Workflow for quick look of papers from pubmed “similar or cited by”

Download the citation/similar articles in csv format from pubmed

Check the number of lines in the file

wc -l file.csv

See the names of columns of the file

csvcut -n file.csv

Create an output for a quick visual check with title and doi, most recent first

Option 1: for the output in terminal, comma separated

cat file.csv |csvsort -r -c 7 | csvcut -c 2,11 -l

Option 2: for the output in terminal, a bit more nice (?)
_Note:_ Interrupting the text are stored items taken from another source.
/-! ### setDie -/

@[simp] theorem setDie_tick (s : State) (k : Nat) (f : Die → Die) : (s.setDie k f).tick = s.tick := rfl
@[simp] theorem setDie_time (s : State) (k : Nat) (f : Die → Die) : (s.setDie k f).time = s.time := rfl
@[simp] theorem setDie_cur (s : State) (k : Nat) (f : Die → Die) : (s.setDie k f).cur = s.cur := rfl
@[simp] theorem setDie_turns (s : State) (k : Nat) (f : Die → Die) : (s.setDie k f).turns = s.turns := rfl
@[simp] theorem setDie_due (s : State) (k : Nat) (f : Die → Die) : (s.setDie k f).due = s.due := rfl
@[simp] theorem setDie_nextId (s : State) (k : Nat) (f : Die → Die) : (s.setDie k f).nextId = s.nextId := rfl
@[simp] theorem setDie_mem (s : State) (k : Nat) (f : Die → Die) : (s.setDie k f).mem = s.mem := rfl
@[simp] theorem setDie_strands (s : State) (k : Nat) (f : Die → Die) : (s.setDie k f).strands = s.strands := rfl
@[simp] theorem setDie_banks (s : State) (k : Nat) (f : Die → Die) : (s.setDie k f).banks = s.banks := rfl
@[simp] theorem setDie_cores (s : State) (k : Nat) (f : Die → Die) : (s.setDie k f).cores = s.cores := rfl
@[simp] theorem setDie_clusters (s : State) (k : Nat) (f : Die → Die) : (s.setDie k f).clusters = s.clusters := rfl
@[simp] theorem setDie_pkgs (s : State) (k : Nat) (f : Die → Die) : (s.setDie k f).pkgs = s.pkgs := rfl
@[simp] theorem setDie_dir (s : State) (k : Nat) (f : Die → Die) : (s.setDie k f).dir = s.dir := rfl
@[simp] theorem setDie_net (s : State) (k : Nat) (f : Die → Die) : (s.setDie k f).net = s.net := rfl
@[simp] theorem setDie_msgs (s : State) (k : Nat) (f : Die → Die) : (s.setDie k f).msgs = s.msgs := rfl
@[simp] theorem setDie_stcs (s : State) (k : Nat) (f : Die → Die) : (s.setDie k f).stcs = s.stcs := rfl
@[simp] theorem setDie_tlb (s : State) (k : Nat) (f : Die → Die) : (s.setDie k f).tlb = s.tlb := rfl
@[simp] theorem setDie_dropped (s : State) (k : Nat) (f : Die → Die) : (s.setDie k f).dropped = s.dropped := rfl
@[simp] theorem setDie_parks (s : State) (k : Nat) (f : Die → Die) : (s.setDie k f).parks = s.parks := rfl
@[simp] theorem setDie_refused (s : State) (k : Nat) (f : Die → Die) : (s.setDie k f).refused = s.refused := rfl
@[simp] theorem setDie_launches (s : State) (k : Nat) (f : Die → Die) : (s.setDie k f).launches = s.launches := rfl
@[simp] theorem setDie_experts (s : State) (k : Nat) (f : Die → Die) : (s.setDie k f).experts = s.experts := rfl
@[simp] theorem setDie_cmds (s : State) (k : Nat) (f : Die → Die) : (s.setDie k f).cmds = s.cmds := rfl
@[simp] theorem setDie_jobs (s : State) (k : Nat) (f : Die → Die) : (s.setDie k f).jobs = s.jobs := rfl
@[simp] theorem setDie_foreign (s : State) (k : Nat) (f : Die → Die) : (s.setDie k f).foreign = s.foreign := rfl
@[simp] theorem setDie_trapArea (s : State) (k : Nat) (f : Die → Die) : (s.setDie k f).trapArea = s.trapArea := rfl
@[simp] theorem setDie_trapPc (s : State) (k : Nat) (f : Die → Die) : (s.setDie k f).trapPc = s.trapPc := rfl

/-! ### setPkg -/

@[simp] theorem setPkg_tick (s : State) (k : Nat) (f : Pkg → Pkg) : (s.setPkg k f).tick = s.tick := rfl
@[simp] theorem setPkg_time (s : State) (k : Nat) (f : Pkg → Pkg) : (s.setPkg k f).time = s.time := rfl
@[simp] theorem setPkg_cur (s : State) (k : Nat) (f : Pkg → Pkg) : (s.setPkg k f).cur = s.cur := rfl
@[simp] theorem setPkg_turns (s : State) (k : Nat) (f : Pkg → Pkg) : (s.setPkg k f).turns = s.turns := rfl
@[simp] theorem setPkg_due (s : State) (k : Nat) (f : Pkg → Pkg) : (s.setPkg k f).due = s.due := rfl
@[simp] theorem setPkg_nextId (s : State) (k : Nat) (f : Pkg → Pkg) : (s.setPkg k f).nextId = s.nextId := rfl
@[simp] theorem setPkg_mem (s : State) (k : Nat) (f : Pkg → Pkg) : (s.setPkg k f).mem = s.mem := rfl
@[simp] theorem setPkg_strands (s : State) (k : Nat) (f : Pkg → Pkg) : (s.setPkg k f).strands = s.strands := rfl
@[simp] theorem setPkg_banks (s : State) (k : Nat) (f : Pkg → Pkg) : (s.setPkg k f).banks = s.banks := rfl
@[simp] theorem setPkg_cores (s : State) (k : Nat) (f : Pkg → Pkg) : (s.setPkg k f).cores = s.cores := rfl
@[simp] theorem setPkg_clusters (s : State) (k : Nat) (f : Pkg → Pkg) : (s.setPkg k f).clusters = s.clusters := rfl
@[simp] theorem setPkg_dies (s : State) (k : Nat) (f : Pkg → Pkg) : (s.setPkg k f).dies = s.dies := rfl
@[simp] theorem setPkg_dir (s : State) (k : Nat) (f : Pkg → Pkg) : (s.setPkg k f).dir = s.dir := rfl
@[simp] theorem setPkg_net (s : State) (k : Nat) (f : Pkg → Pkg) : (s.setPkg k f).net = s.net := rfl
@[simp] theorem setPkg_msgs (s : State) (k : Nat) (f : Pkg → Pkg) : (s.setPkg k f).msgs = s.msgs := rfl
@[simp] theorem setPkg_stcs (s : State) (k : Nat) (f : Pkg → Pkg) : (s.setPkg k f).stcs = s.stcs := rfl
@[simp] theorem setPkg_tlb (s : State) (k : Nat) (f : Pkg → Pkg) : (s.setPkg k f).tlb = s.tlb := rfl
@[simp] theorem setPkg_dropped (s : State) (k : Nat) (f : Pkg → Pkg) : (s.setPkg k f).dropped = s.dropped := rfl
@[simp] theorem setPkg_parks (s : State) (k : Nat) (f : Pkg → Pkg) : (s.setPkg k f).parks = s.parks := rfl
@[simp] theorem setPkg_refused (s : State) (k : Nat) (f : Pkg → Pkg) : (s.setPkg k f).refused = s.refused := rfl
@[simp] theorem setPkg_launches (s : State) (k : Nat) (f : Pkg → Pkg) : (s.setPkg k f).launches = s.launches := rfl
@[simp] theorem setPkg_experts (s : State) (k : Nat) (f : Pkg → Pkg) : (s.setPkg k f).experts = s.experts := rfl
@[simp] theorem setPkg_cmds (s : State) (k : Nat) (f : Pkg → Pkg) : (s.setPkg k f).cmds = s.cmds := rfl
@[simp] theorem setPkg_jobs (s : State) (k : Nat) (f : Pkg → Pkg) : (s.setPkg k f).jobs = s.jobs := rfl
@[simp] theorem setPkg_foreign (s : State) (k : Nat) (f : Pkg → Pkg) : (s.setPkg k f).foreign = s.foreign := rfl
@[simp] theorem setPkg_trapArea (s : State) (k : Nat) (f : Pkg → Pkg) : (s.setPkg k f).trapArea = s.trapArea := rfl
@[simp] theorem setPkg_trapPc (s : State) (k : Nat) (f : Pkg → Pkg) : (s.setPkg k f).trapPc = s.trapPc := rfl

/-! ### setEntry -/

@[simp] theorem setEntry_tick (s : State) (l : Nat) (f : DirEntry → DirEntry) : (s.setEntry l f).tick = s.tick := rfl
@[simp] theorem setEntry_time (s : State) (l : Nat) (f : DirEntry → DirEntry) : (s.setEntry l f).time = s.time := rfl
@[simp] theorem setEntry_cur (s : State) (l : Nat) (f : DirEntry → DirEntry) : (s.setEntry l f).cur = s.cur := rfl
@[simp] theorem setEntry_turns (s : State) (l : Nat) (f : DirEntry → DirEntry) : (s.setEntry l f).turns = s.turns := rfl
@[simp] theorem setEntry_due (s : State) (l : Nat) (f : DirEntry → DirEntry) : (s.setEntry l f).due = s.due := rfl
@[simp] theorem setEntry_nextId (s : State) (l : Nat) (f : DirEntry → DirEntry) : (s.setEntry l f).nextId = s.nextId := rfl
@[simp] theorem setEntry_mem (s : State) (l : Nat) (f : DirEntry → DirEntry) : (s.setEntry l f).mem = s.mem := rfl
@[simp] theorem setEntry_strands (s : State) (l : Nat) (f : DirEntry → DirEntry) : (s.setEntry l f).strands = s.strands := rfl
@[simp] theorem setEntry_banks (s : State) (l : Nat) (f : DirEntry → DirEntry) : (s.setEntry l f).banks = s.banks := rfl
@[simp] theorem setEntry_cores (s : State) (l : Nat) (f : DirEntry → DirEntry) : (s.setEntry l f).cores = s.cores := rfl
@[simp] theorem setEntry_clusters (s : State) (l : Nat) (f : DirEntry → DirEntry) : (s.setEntry l f).clusters = s.clusters := rfl
@[simp] theorem setEntry_dies (s : State) (l : Nat) (f : DirEntry → DirEntry) : (s.setEntry l f).dies = s.dies := rfl
@[simp] theorem setEntry_pkgs (s : State) (l : Nat) (f : DirEntry → DirEntry) : (s.setEntry l f).pkgs = s.pkgs := rfl
@[simp] theorem setEntry_net (s : State) (l : Nat) (f : DirEntry → DirEntry) : (s.setEntry l f).net = s.net := rfl
@[simp] theorem setEntry_msgs (s : State) (l : Nat) (f : DirEntry → DirEntry) : (s.setEntry l f).msgs = s.msgs := rfl
@[simp] theorem setEntry_stcs (s : State) (l : Nat) (f : DirEntry → DirEntry) : (s.setEntry l f).stcs = s.stcs := rfl
@[simp] theorem setEntry_tlb (s : State) (l : Nat) (f : DirEntry → DirEntry) : (s.setEntry l f).tlb = s.tlb := rfl
@[simp] theorem setEntry_dropped (s : State) (l : Nat) (f : DirEntry → DirEntry) : (s.setEntry l f).dropped = s.dropped := rfl
@[simp] theorem setEntry_parks (s : State) (l : Nat) (f : DirEntry → DirEntry) : (s.setEntry l f).parks = s.parks := rfl
@[simp] theorem setEntry_refused (s : State) (l : Nat) (f : DirEntry → DirEntry) : (s.setEntry l f).refused = s.refused := rfl
@[simp] theorem setEntry_launches (s : State) (l : Nat) (f : DirEntry → DirEntry) : (s.setEntry l f).launches = s.launches := rfl
@[simp] theorem setEntry_experts (s : State) (l : Nat) (f : DirEntry → DirEntry) : (s.setEntry l f).experts = s.experts := rfl
@[simp] theorem setEntry_cmds (s : State) (l : Nat) (f : DirEntry → DirEntry) : (s.setEntry l f).cmds = s.cmds := rfl
@[simp] theorem setEntry_jobs (s : State) (l : Nat) (f : DirEntry → DirEntry) : (s.setEntry l f).jobs = s.jobs := rfl
@[simp] theorem setEntry_foreign (s : State) (l : Nat) (f : DirEntry → DirEntry) : (s.setEntry l f).foreign = s.foreign := rfl
@[simp] theorem setEntry_trapArea (s : State) (l : Nat) (f : DirEntry → DirEntry) : (s.setEntry l f).trapArea = s.trapArea := rfl
@[simp] theorem setEntry_trapPc (s : State) (l : Nat) (f : DirEntry → DirEntry) : (s.setEntry l f).trapPc = s.trapPc := rfl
cat file.csv |csvsort -r -c 7 | csvcut -c 2,11 -l | csvlook

Option 3: create a table using pandoc in landscape format

cat file.csv | csvsort -r -c 7 | csvcut -c 2,11 -l | csvlook | pandoc --variable geometry:"landscape, margin=1in" -o table_landscape.pdf

Option 4: create a table using pandoc in default (portrait) format

cat file.csv | csvsort -r -c 7 | csvcut -c 2,11 -l | csvlook | pandoc -o table_portrait.pdf

Outputs:

1. Articles count

2. Column names

3. Table in terminal (Option 1)

3. Table in terminal (Option 2)

3. Table in pdf landscape (Option 3)

3. Table in pdf portrait (Option 4)

TROUBLESHOOTING

The tutorial is very good

1. Set the correct encoding

When parsing the csv files from pubmed, some characters are not recognized by default => proper encoding need to be set

UnicodeEncodeError: ‘charmap’ codec can’t encode character ‘\u0144’ in position 110: character maps to <undefined>

Solution:
Set the encoding variable for csvkit in the current terminal, would be used by shell for all other commands.

export PYTHONUTF8=1